**Exercise instructions**
Only one stretch of the data below is needed. Output the lines from the one with "List (Int ×" up to and including the one with "unfold writeConv", exactly as they stand.

**Records supplied**
—————

-- ==== Sys2Proof/Laws/KeepsEngines.lean ====
section
/-! SUPPORT. One lemma for each shared operation of Machine/Operands, Desc, Engines, TensorEngine, Vector and Update: it leaves the waiting commands
and the fixed fuses as they are, and every memory in canonical form. -/

set_option linter.unusedTactic false
set_option linter.unreachableTactic false

namespace Sys2Proof.Machine

theorem skipQuench_keeps {s₀ s : State} {e : Ev} {j : Job} {at_ : Site} {unit : Nat} {ds : List Dest} (hs : Keeps s₀ s) : Keeps s₀ (skipQuench e j at_ unit ds s) := by
  unfold skipQuench
  with_reducible repeat' first | assumption | refine quenchJob_keeps ?_ | refine skipInstr_keeps ?_

theorem onVerdict_keeps {s₀ s : State} {v : Verdict} {j : Job} {at_ : Site} {unit : Nat} {ds : List Dest} {k : State → State}
    (hk : ∀ t, Keeps s₀ t → Keeps s₀ (k t)) (hs : Keeps s₀ s) : Keeps s₀ (onVerdict v j at_ unit ds s k) := by
  unfold onVerdict
  split
  · exact hk _ hs
  · exact skipInstr_keeps hs
  · exact refuseInstr_keeps hs
  · exact skipQuench_keeps hs

theorem putRegionLimb_keeps {s₀ s : State} {d : DieIx} {cs : List Nat} {row n limbs p i : Nat} {l : Limb} (hs : Keeps s₀ s) : Keeps s₀ (putRegionLimb d cs row n limbs p i l s) := by
  unfold putRegionLimb
  with_reducible repeat' first | assumption | refine putBuf_keeps ?_

theorem markRegion_keeps {s₀ s : State} {d : DieIx} {cs : List Nat} {job row n parts limbs : Nat} (hs : Keeps s₀ s) : Keeps s₀ (markRegion d cs job row n parts limbs s) := by
  unfold markRegion
  with_reducible repeat' first | assumption | refine Keeps.updDie ?_ (fun x hx => hx.frame rfl rfl rfl rfl rfl rfl)

theorem putObj_keeps {s₀ s : State} {d : DieIx} {cs : List Nat} {l : Loc} {h : Header} {b : PolyBody} (hs : Keeps s₀ s) : Keeps s₀ (putObj d cs l h b s) := by
  unfold putObj
  with_reducible repeat' first | assumption | refine Keeps.updDie ?_ (fun x hx => hx.frame rfl rfl rfl rfl rfl rfl) | refine putHandle_keeps ?_ | refine putRegionLimb_keeps ?_ | refine Keeps.fold (fun _ _ _ => ?_) _ ?_ | split

theorem putHead_keeps {s₀ s : State} {d : DieIx} {l : Loc} {h : Header} (hs : Keeps s₀ s) : Keeps s₀ (putHead d l h s) := by
  unfold putHead
  with_reducible repeat' first | assumption | refine Keeps.updDie ?_ (fun x hx => hx.frame rfl rfl rfl rfl rfl rfl) | refine putHandle_keeps ?_ | split

theorem drawStreams_keeps {s₀ s : State} {p : PartIx} {slot : Nat} {j : Job} {h : Header} {n : Nat} (hs : Keeps s₀ s) : Keeps s₀ (drawStreams p slot j h n s) := by
  unfold drawStreams
  with_reducible repeat' first | assumption | refine Keeps.ite ?_ ?_ | refine Keeps.updJob ?_ | refine updKs_keeps ?_

theorem updSpace_keeps {s₀ s : State} {t : Desc} {f : Mem → Mem} (hf : ∀ m, Memory.wf m = true → Memory.wf (f m) = true)
    (hs : Keeps s₀ s) : Keeps s₀ (updSpace t f s) := by
  refine hs.updDie fun x hx => ?_
  split
  · exact hx.store rfl (hf _ hx.2.1) rfl rfl rfl rfl
  · exact hx.scratch (hf _ hx.1) rfl rfl rfl rfl rfl

theorem touchDigest_keeps {s₀ s : State} {t : Desc} (hs : Keeps s₀ s) : Keeps s₀ (touchDigest t s) := by
  unfold touchDigest
  with_reducible repeat' first | assumption | refine Keeps.ite ?_ ?_ | refine updStore_keeps ?_

theorem writeElem_wf {m : Mem} {base : Nat} {t : Desc} {off : Int} {v : Nat} (h : Memory.wf m = true) :
    Memory.wf (writeElem m base t off v) = true := by
  unfold writeElem
  split
  · exact memSet_wf _ _ h
  · exact memPut_wf _ _ h

theorem writeElems_keeps {s₀ s : State} {t : Desc} {slot : Nat} {xs : List (Int × Nat)} (hs : Keeps s₀ s) :
    Keeps s₀ (writeElems t slot xs s) := by
  unfold writeElems
  exact touchDigest_keeps (updSpace_keeps (fun _ h => foldl_wf (fun _ _ h => writeElem_wf h) _ h) hs)

theorem writeScales_keeps {s₀ s : State} {t : Desc} {slot : Nat} {xs : List (Nat × Nat)} (hs : Keeps s₀ s) :
    Keeps s₀ (writeScales t slot xs s) := by
  unfold writeScales
  exact Keeps.ite (touchDigest_keeps (updSpace_keeps (fun _ h => foldl_wf (fun _ _ h => memSet_wf _ _ h) _ h) hs)) hs

theorem issueDset_keeps {s₀ s : State} {at_ : Site} {index handle offset : Nat} {j : Job} (hs : Keeps s₀ s) : KeepsI s₀ (issueDset at_ index handle offset j s) := by
  unfold issueDset
  with_reducible repeat' first | assumption | (intro x; subst x) | lift_lets -underBinder | refine KeepsI.done ?_ | refine Keeps.updDie ?_ (fun x hx => hx.frame rfl rfl rfl rfl rfl rfl) | refine refuseInstr_keeps ?_ | refine withScoreboard_keeps (fun _ _ _ => ?_) ?_ | refine skipQuench_keeps ?_ | split

theorem recordPalette_keeps {s₀ s : State} {d : DieIx} {e : Nat} {vs : List FV} {sat : Bool} (hs : Keeps s₀ s) : Keeps s₀ (recordPalette d e vs sat s) := by
  unfold recordPalette
  with_reducible repeat' first | assumption | refine Keeps.updDie ?_ (fun x hx => hx.frame rfl rfl rfl rfl rfl rfl)

theorem countNans_keeps {s₀ s : State} {j : Job} {at_ : Site} {unit n : Nat} (hs : Keeps s₀ s) : Keeps s₀ (countNans j at_ unit n s) := by
  unfold countNans
  with_reducible repeat' first | assumption | refine Keeps.ite ?_ ?_ | refine Keeps.updQueue ?_ (fun x hx => hx) | refine logJob_keeps ?_

theorem writeConv_keeps {s₀ s : State} {j : Job} {at_ : Site} {unit : Nat} {t : Desc} {o : ConvOut} (hs : Keeps s₀ s) : Keeps s₀ (writeConv j at_ unit t o s) := by
  unfold writeConv
  with_reducible repeat' first | assumption | refine logJob_keeps ?_ | refine writeElems_keeps ?_ | refine writeScales_keeps ?_ | refine countNans_keeps ?_ | refine Keeps.fold (fun _ _ _ => ?_) _ ?_

theorem saturate_keeps {s₀ s : State} {j : Job} {at_ : Site} {unit : Nat} {ds : List Dest} {takes : List (Nat × Nat)} {i : Nat} (hs : Keeps s₀ s) : Keeps s₀ (saturate j at_ unit ds takes i s) := by
  unfold saturate
  with_reducible repeat' first | assumption | refine logJob_keeps ?_ | refine poisonAll_keeps ?_ | refine resetRing_keeps ?_ | refine quenchJob_keeps ?_ | refine nameDests_keeps ?_ | refine Keeps.fold (fun _ _ _ => ?_) _ ?_

theorem readClearPalette_keeps {s₀ s : State} {d : DieIx} {e sc : Nat} (hs : Keeps s₀ s) : Keeps s₀ (readClearPalette d e sc s) := by
  unfold readClearPalette
  with_reducible repeat' first | assumption | refine Keeps.updDie ?_ (fun x hx => hx.frame rfl rfl rfl rfl rfl rfl) | refine putScalar_keeps ?_

theorem issueRead_keeps {s₀ s : State} {d : DieIx} {sc : Nat} {f : State → State} {j : Job} (hf : ∀ t, Keeps s₀ t → Keeps s₀ (f t))
    (hs : Keeps s₀ s) : KeepsI s₀ (issueRead d sc f j s) :=
  KeepsI.ite trivial (hf _ hs)

theorem runTmul_keeps {s₀ s : State} {at_ : Site} {g : TmulArgs} {j : Job} {slots : List Nat} {us : List (Nat × Bool)} {es : List SbEntry} (hs : Keeps s₀ s) : Keeps s₀ (runTmul at_ g j slots us es s) := by
  unfold runTmul
  with_reducible repeat' first | assumption | (intro x; subst x) | lift_lets -underBinder | refine startOp_keeps ?_ | refine claimTakes_keeps ?_ | refine writeElems_keeps ?_ | refine recordPalette_keeps ?_ | refine writeConv_keeps ?_ | refine saturate_keeps ?_ | split

theorem issueTmul_keeps {s₀ s : State} {at_ : Site} {g : TmulArgs} {j : Job} (hs : Keeps s₀ s) : KeepsI s₀ (issueTmul at_ g j s) := by
  unfold issueTmul
  with_reducible repeat' first | assumption | (intro x; subst x) | lift_lets -underBinder | exact KeepsI.wait | refine KeepsI.done ?_ | refine withScoreboard_keeps (fun _ _ _ => ?_) ?_ | refine onVerdict_keeps (fun _ _ => ?_) ?_ | refine runTmul_keeps ?_ | refine Keeps.ident ?_ | split

theorem cacheSet_wf {g : Fin 2} {line : Nat} {c : Tbl Mem} {x : Nat × Byte} (h : ∀ e ∈ c, Memory.wf e.2 = true) :
    ∀ e ∈ cacheSet g line c x, Memory.wf e.2 = true :=
  tblSet_wf h (memSet_wf _ _ (tblGetD_wf h _))

theorem vWrite_keeps {s₀ s : State} {d : DieIx} {g : Fin 2} {f : VFmt} {xs : List (Nat × Nat)} {op : VOp} (hs : Keeps s₀ s) :
    Keeps s₀ (vWrite d g f xs op s) := by
  unfold vWrite
  refine Keeps.ite hs ?_
  split
  · exact hs.updDie fun _ hx => hx.tiles rfl rfl rfl (tblSet_wf hx.2.2.2.1 (foldl_wf (fun _ _ h => memPut_wf _ _ h) _ (tblGetD_wf hx.2.2.2.1 _))) rfl rfl
  · exact hs.updDie fun _ hx => hx.cache rfl rfl rfl rfl
      (foldlTbl_wf (fun _ _ h => foldlTbl_wf (fun _ _ h => cacheSet_wf h) _ h) _ hx.2.2.2.2.1) rfl
  · split
    · exact putScalar_keeps hs
    · exact hs
  · split
    · exact writeElems_keeps hs
    · exact hs

theorem issueVec_keeps {s₀ s : State} {at_ : Site} {v : VecOp} {run : Job → List Nat → State → State × Nat × Option Nat} {j : Job}
    (hr : ∀ j l t, Keeps s₀ t → KeepsL s₀ (run j l t)) (hs : Keeps s₀ s) : KeepsI s₀ (issueVec at_ v run j s) := by
  unfold issueVec
  lift_lets -underBinder
  intro d ops ds us scs pre rs
  refine KeepsI.ite (KeepsI.done (onVerdict_keeps (fun _ h => h) hs)) (KeepsI.ite trivial ?_)
  split
  · trivial
  · refine withScoreboard_keeps (fun es t ht => ?_) hs
    lift_lets -underBinder
    intro c cost
    refine KeepsI.ite (KeepsI.done (onVerdict_keeps (fun _ h => h) ht)) ?_
    have h := hr j (vRows t d ops (by assumption)) _ (claimTakes_keeps (d := d) (us := us) ht)
    split
    rename_i e
    rw [e] at h
    split
    · exact saturate_keeps h
    · exact startOp_keeps h

theorem runPlain_keeps {s₀ s : State} {at_ : Site} {v : VecOp} {f : List (List Nat) → List Nat} {x_ : Job} {rows : List Nat} (hs : Keeps s₀ s) : KeepsL s₀ (runPlain at_ v f x_ rows s) := by
  unfold runPlain
  with_reducible repeat' first | assumption | refine vWrite_keeps ?_

theorem vec2_keeps {s₀ s : State} {at_ : Site} {i : Instr} {eng : Fin 2} {n : Nat} {a b dst : VOp} {f : Nat → Nat → Nat} (hs : Keeps s₀ s) : Keeps s₀ (vec2 at_ i eng n a b dst f s) := by
  unfold vec2
  with_reducible repeat' first | assumption | refine runInstr_keeps (fun _ _ _ => ?_) ?_ | refine issueVec_keeps (fun _ _ _ _ => ?_) ?_ | refine runPlain_keeps ?_

theorem vec1_keeps {s₀ s : State} {at_ : Site} {i : Instr} {eng : Fin 2} {n k : Nat} {a dst : VOp} {f : Nat → Nat} (hs : Keeps s₀ s) : Keeps s₀ (vec1 at_ i eng n k a dst f s) := by
  unfold vec1
  with_reducible repeat' first | assumption | refine runInstr_keeps (fun _ _ _ => ?_) ?_ | refine issueVec_keeps (fun _ _ _ _ => ?_) ?_ | refine runPlain_keeps ?_

theorem vec3_keeps {s₀ s : State} {at_ : Site} {i : Instr} {eng : Fin 2} {n : Nat} {a b c dst : VOp} {f : Nat → Nat → Nat → Nat} (hs : Keeps s₀ s) : Keeps s₀ (vec3 at_ i eng n a b c dst f s) := by
  unfold vec3
  with_reducible repeat' first | assumption | refine runInstr_keeps (fun _ _ _ => ?_) ?_ | refine issueVec_keeps (fun _ _ _ _ => ?_) ?_ | refine runPlain_keeps ?_

theorem runCvt_keeps {s₀ s : State} {at_ : Site} {v : VecOp} {xt : Nat} {palette : Option Nat} {j : Job} {rows : List Nat} (hs : Keeps s₀ s) :
    KeepsL s₀ (runCvt at_ v xt palette j rows s) := by
  have hr : ∀ (d : DieIx) (vals : List FV) (sat : Bool) {t : State}, Keeps s₀ t →
      Keeps s₀ (match palette with | some e => if v.n = 0 then t else recordPalette d e vals sat t | none => t) := by
    intro d vals sat t h
    split
    · exact Keeps.ite h (recordPalette_keeps h)
    · exact h
  unfold runCvt
  dsimp only
  cases v.dst with
  | desc i =>
    dsimp only
    cases descOf s at_.die i with
    | some t => exact hr _ _ _ (writeConv_keeps hs)
    | none => exact hs
  | _ => exact hr _ _ _ (vWrite_keeps hs)

theorem vecRed_keeps {s₀ s : State} {at_ : Site} {i : Instr} {eng : Fin 2} {n : Nat} {form : RedForm} {a dst : VOp} {dfmt : VFmt} {f : RedForm → List Nat → Nat} (hs : Keeps s₀ s) : Keeps s₀ (vecRed at_ i eng n form a dst dfmt f s) := by
  unfold vecRed
  with_reducible repeat' first | assumption | refine runInstr_keeps (fun _ _ _ => ?_) ?_ | refine issueVec_keeps (fun _ _ _ _ => ?_) ?_ | refine runPlain_keeps ?_

theorem vecMove_keeps {s₀ s : State} {at_ : Site} {i : Instr} {eng : Fin 2} {n : Nat} {transpose : Bool} {a dst : VOp} (hs : Keeps s₀ s) : Keeps s₀ (vecMove at_ i eng n transpose a dst s) := by
  unfold vecMove
  with_reducible repeat' first | assumption | refine runInstr_keeps (fun _ _ _ => ?_) ?_ | refine vWrite_keeps ?_ | refine issueVec_keeps (fun _ _ _ _ => ?_) ?_

theorem issueNorm_keeps {s₀ s : State} {at_ : Site} {g : NormArgs} {j : Job} (hs : Keeps s₀ s) : KeepsI s₀ (issueNorm at_ g j s) := by
  unfold issueNorm
  with_reducible repeat' first | assumption | exact KeepsI.wait | refine KeepsI.done ?_ | refine KeepsI.ite ?_ ?_ | refine putScalar_keeps ?_ | refine withScoreboard_keeps (fun _ _ _ => ?_) ?_ | refine startOp_keeps ?_ | refine onVerdict_keeps (fun _ _ => ?_) ?_ | refine Keeps.ident ?_

theorem putState_keeps {s₀ s : State} {d : DieIx} {h : Nat} {is16 : Bool} {rho i x : Nat} (hs : Keeps s₀ s) : Keeps s₀ (putState d h is16 rho i x s) := by
  unfold putState
  with_reducible repeat' first | assumption | refine Keeps.ite ?_ ?_ | refine putHandle_keeps ?_

theorem stepElem_keeps {s₀ s : State} {d : DieIx} {g : UpdArgs} {u : UpdDesc} {k : UpdConsts} {bits : List Byte} {e gi : Nat} (hs : Keeps s₀ s) : Keeps s₀ (stepElem d g u k bits e gi s) := by
  unfold stepElem
  with_reducible repeat' first | assumption | refine Keeps.ite ?_ ?_ | refine putHandle_keeps ?_ | refine putState_keeps ?_

theorem stepRun_keeps {s₀ s : State} {d : DieIx} {g : UpdArgs} {u : UpdDesc} {k : UpdConsts} {seed : List Byte} {e gi n : Nat} (hs : Keeps s₀ s) : Keeps s₀ (stepRun d g u k seed e gi n s) := by
  unfold stepRun
  with_reducible repeat' first | assumption | refine stepElem_keeps ?_ | refine Keeps.fold (fun _ _ _ => ?_) _ ?_

theorem stepRow_keeps {s₀ s : State} {d : DieIx} {g : UpdArgs} {u : UpdDesc} {seed : List Byte} {eta lambda c : Nat} {x : Nat × Nat} (hs : Keeps s₀ s) : Keeps s₀ (stepRow d g u seed eta lambda c x s) := by
  unfold stepRow
  with_reducible repeat' first | assumption | refine putHandle_keeps ?_ | refine stepRun_keeps ?_

theorem applyStep_keeps {s₀ s : State} {d : DieIx} {g : UpdArgs} {u : UpdDesc} {b seed : List Byte} {eta lambda : Nat} (hs : Keeps s₀ s) : Keeps s₀ (applyStep d g u b seed eta lambda s) := by
  unfold applyStep
  with_reducible repeat' first | assumption | refine Keeps.ite ?_ ?_ | refine putHandle_keeps ?_ | refine stepRun_keeps ?_ | refine stepRow_keeps ?_ | refine Keeps.fold (fun _ _ _ => ?_) _ ?_

theorem issueUpd_keeps {s₀ s : State} {at_ : Site} {g : UpdArgs} {j : Job} (hs : Keeps s₀ s) : KeepsI s₀ (issueUpd at_ g j s) := by
  unfold issueUpd
  with_reducible repeat' first | assumption | exact KeepsI.wait | refine KeepsI.done ?_ | refine KeepsI.ite ?_ ?_ | refine Keeps.ite ?_ ?_ | refine logJob_keeps ?_ | refine countIndexes_keeps ?_ | refine withScoreboard_keeps (fun _ _ _ => ?_) ?_ | refine startOp_keeps ?_ | refine onVerdict_keeps (fun _ _ => ?_) ?_ | refine applyStep_keeps ?_ | refine Keeps.ident ?_

end Sys2Proof.Machine
end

—————

**Task answer**
theorem writeElems_keeps {s₀ s : State} {t : Desc} {slot : Nat} {xs : List (Int × Nat)} (hs : Keeps s₀ s) :
    Keeps s₀ (writeElems t slot xs s) := by
  unfold writeElems
  exact touchDigest_keeps (updSpace_keeps (fun _ h => foldl_wf (fun _ _ h => writeElem_wf h) _ h) hs)

theorem writeScales_keeps {s₀ s : State} {t : Desc} {slot : Nat} {xs : List (Nat × Nat)} (hs : Keeps s₀ s) :
    Keeps s₀ (writeScales t slot xs s) := by
  unfold writeScales
  exact Keeps.ite (touchDigest_keeps (updSpace_keeps (fun _ h => foldl_wf (fun _ _ h => memSet_wf _ _ h) _ h) hs)) hs

theorem issueDset_keeps {s₀ s : State} {at_ : Site} {index handle offset : Nat} {j : Job} (hs : Keeps s₀ s) : KeepsI s₀ (issueDset at_ index handle offset j s) := by
  unfold issueDset
  with_reducible repeat' first | assumption | (intro x; subst x) | lift_lets -underBinder | refine KeepsI.done ?_ | refine Keeps.updDie ?_ (fun x hx => hx.frame rfl rfl rfl rfl rfl rfl) | refine refuseInstr_keeps ?_ | refine withScoreboard_keeps (fun _ _ _ => ?_) ?_ | refine skipQuench_keeps ?_ | split

theorem recordPalette_keeps {s₀ s : State} {d : DieIx} {e : Nat} {vs : List FV} {sat : Bool} (hs : Keeps s₀ s) : Keeps s₀ (recordPalette d e vs sat s) := by
  unfold recordPalette
  with_reducible repeat' first | assumption | refine Keeps.updDie ?_ (fun x hx => hx.frame rfl rfl rfl rfl rfl rfl)

theorem countNans_keeps {s₀ s : State} {j : Job} {at_ : Site} {unit n : Nat} (hs : Keeps s₀ s) : Keeps s₀ (countNans j at_ unit n s) := by
  unfold countNans
  with_reducible repeat' first | assumption | refine Keeps.ite ?_ ?_ | refine Keeps.updQueue ?_ (fun x hx => hx) | refine logJob_keeps ?_

theorem writeConv_keeps {s₀ s : State} {j : Job} {at_ : Site} {unit : Nat} {t : Desc} {o : ConvOut} (hs : Keeps s₀ s) : Keeps s₀ (writeConv j at_ unit t o s) := by
  unfold writeConv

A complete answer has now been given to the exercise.